Weight Loss: We all know there’s a million different diets/eating plans/life-changing pills, books, and Pinterest boards out there on this subject. I’m just going to share what personally works for me. You can Google the subject to death till you find the plan that’s perfect for you! I can’t handle counting of any sort when it comes to food. Ain’t nobody got time for that! Okay, people do, it’s just not something that works well for me. I can’t keep food logs, or count calories. What I can do though, is just be handed a list that says, eat this, and don’t any of this. Okay. Got it. It’s not fun (at all! 😫) to give up some of those foods I love, but I’ve realized I have a much better success rate with this type of eating plan. My niece introduced me to the 17 Day Diet and I’ve had good success following this plan. (I bought a used book off Amazon – paid more for shipping than the price of the book!) I won’t get into a lot of detail on that book, you can research it to find out more, but there’s foods you can eat, foods you can’t, meal plans and some recipes all in the book.
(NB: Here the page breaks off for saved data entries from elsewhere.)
@[simp] theorem dropEvent_line (e : PosEvent) (s : State) : (dropEvent e s).line = s.line := rfl
@[simp] theorem dropEvent_belt (e : PosEvent) (s : State) : (dropEvent e s).belt = s.belt := rfl
@[simp] theorem dropEvent_scan (e : PosEvent) (s : State) : (dropEvent e s).scan = s.scan := rfl
@[simp] theorem dropEvent_profile (e : PosEvent) (s : State) : (dropEvent e s).profile = s.profile := rfl
@[simp] theorem dropEvent_planner (e : PosEvent) (s : State) : (dropEvent e s).planner = s.planner := rfl
@[simp] theorem dropEvent_saw (e : PosEvent) (s : State) : (dropEvent e s).saw = s.saw := rfl
@[simp] theorem dropEvent_grade (e : PosEvent) (s : State) : (dropEvent e s).grade = s.grade := rfl
@[simp] theorem dropEvent_referral (e : PosEvent) (s : State) : (dropEvent e s).referral = s.referral := rfl
@[simp] theorem dropEvent_cuttings (e : PosEvent) (s : State) : (dropEvent e s).cuttings = s.cuttings := rfl
@[simp] theorem dropEvent_chain (e : PosEvent) (s : State) : (dropEvent e s).chain = s.chain := rfl
@[simp] theorem dropEvent_bundles (e : PosEvent) (s : State) : (dropEvent e s).bundles = s.bundles := rfl
@[simp] theorem dropEvent_label (e : PosEvent) (s : State) : (dropEvent e s).label = s.label := rfl
@[simp] theorem dropEvent_recipe (e : PosEvent) (s : State) : (dropEvent e s).recipe = s.recipe := rfl
@[simp] theorem dropEvent_config (e : PosEvent) (s : State) : (dropEvent e s).config = s.config := rfl
@[simp] theorem dropEvent_inForce (e : PosEvent) (s : State) : (dropEvent e s).inForce = s.inForce := rfl
@[simp] theorem dropEvent_link (e : PosEvent) (s : State) : (dropEvent e s).link = s.link := rfl
@[simp] theorem dropEvent_inReset (e : PosEvent) (s : State) : (dropEvent e s).inReset = s.inReset := rfl
@[simp] theorem dropEvent_freeCount (e : PosEvent) (s : State) : (dropEvent e s).freeCount = s.freeCount := rfl
@[simp] theorem dropEvent_pending (e : PosEvent) (s : State) : (dropEvent e s).pending = s.pending := rfl

@[simp] theorem mapStrip_motion (n : Nat) (f : Strip → Strip) (s : State) : (mapStrip n f s).motion = s.motion := rfl
@[simp] theorem mapStrip_line (n : Nat) (f : Strip → Strip) (s : State) : (mapStrip n f s).line = s.line := rfl
@[simp] theorem mapStrip_scan (n : Nat) (f : Strip → Strip) (s : State) : (mapStrip n f s).scan = s.scan := rfl
@[simp] theorem mapStrip_profile (n : Nat) (f : Strip → Strip) (s : State) : (mapStrip n f s).profile = s.profile := rfl
@[simp] theorem mapStrip_planner (n : Nat) (f : Strip → Strip) (s : State) : (mapStrip n f s).planner = s.planner := rfl
@[simp] theorem mapStrip_saw (n : Nat) (f : Strip → Strip) (s : State) : (mapStrip n f s).saw = s.saw := rfl
@[simp] theorem mapStrip_grade (n : Nat) (f : Strip → Strip) (s : State) : (mapStrip n f s).grade = s.grade := rfl
@[simp] theorem mapStrip_referral (n : Nat) (f : Strip → Strip) (s : State) : (mapStrip n f s).referral = s.referral := rfl
@[simp] theorem mapStrip_cuttings (n : Nat) (f : Strip → Strip) (s : State) : (mapStrip n f s).cuttings = s.cuttings := rfl
@[simp] theorem mapStrip_chain (n : Nat) (f : Strip → Strip) (s : State) : (mapStrip n f s).chain = s.chain := rfl
@[simp] theorem mapStrip_bundles (n : Nat) (f : Strip → Strip) (s : State) : (mapStrip n f s).bundles = s.bundles := rfl
@[simp] theorem mapStrip_label (n : Nat) (f : Strip → Strip) (s : State) : (mapStrip n f s).label = s.label := rfl
@[simp] theorem mapStrip_recipe (n : Nat) (f : Strip → Strip) (s : State) : (mapStrip n f s).recipe = s.recipe := rfl
@[simp] theorem mapStrip_config (n : Nat) (f : Strip → Strip) (s : State) : (mapStrip n f s).config = s.config := rfl
@[simp] theorem mapStrip_inForce (n : Nat) (f : Strip → Strip) (s : State) : (mapStrip n f s).inForce = s.inForce := rfl
@[simp] theorem mapStrip_link (n : Nat) (f : Strip → Strip) (s : State) : (mapStrip n f s).link = s.link := rfl
@[simp] theorem mapStrip_inReset (n : Nat) (f : Strip → Strip) (s : State) : (mapStrip n f s).inReset = s.inReset := rfl
@[simp] theorem mapStrip_freeCount (n : Nat) (f : Strip → Strip) (s : State) : (mapStrip n f s).freeCount = s.freeCount := rfl
@[simp] theorem mapStrip_pending (n : Nat) (f : Strip → Strip) (s : State) : (mapStrip n f s).pending = s.pending := rfl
The first time I did it, I lost about 20 pounds in about 3-ish months.
Getting Fit: I’m not much of a fitness/sporty kind of gal. I’m more of a get cozy on the couch with a coffee and good book kind of gal. So finding a plan that works for me has taken years, and most likely will change during different seasons of my life. Surprisingly, right now it’s running! I’ve always hated running. A part of me still does. And a part of me just wants to get out there and run and run! I think timing has a lot to do with it. This year the boys are all in school all day, and I feel like I’ve actually got time to do something like this for myself. I’ve found a time that works for me, I work on improving my distance and speed, set goals for myself and I’ve been going strong since September!
2. Prepare yourself ahead of time.
Both: Most likely, this isn’t going to be all sunshine & lollipops. Well, I can guarantee there pretty much will be no lollipops! I’ve found that if I can mentally prep myself for it, telling myself it’s going to be hard, but I can make it through, it goes a little easier, both for exercising and eating. And if you spend some time preparing your fridge & cupboards – filling them with the foods you’ll need, getting rid of the foods you shouldn’t be eating, it’ll go a lot easier. Figure out what you’ll need for quick snacks on the go and plan at least a few dinner options before you begin so that you don’t get stuck & give up before you’ve barely started. For exercising, figure out what you have to wear that you’ll feel comfortable in, go and buy a few things if you need to! I bought new running shoes after running for 3 months, I wanted to be sure I felt like I was going to stick with it. Spending more money on shoes than I normally would also motivated me to keep with it – I can’t let my money go to waste! I also recently bought some new running clothes and it made a huge difference to me! I feel so much more comfortable and wish that I had done it sooner. I really feel like having the right gear for your activity makes a huge difference in how much you’ll enjoy it, and how long you’ll stick with it. Plus, if you’re a penny-pincher like me, there’s nothing like forcing yourself to commit by spending some money, I’d feel terrible if I gave up and wasted my money!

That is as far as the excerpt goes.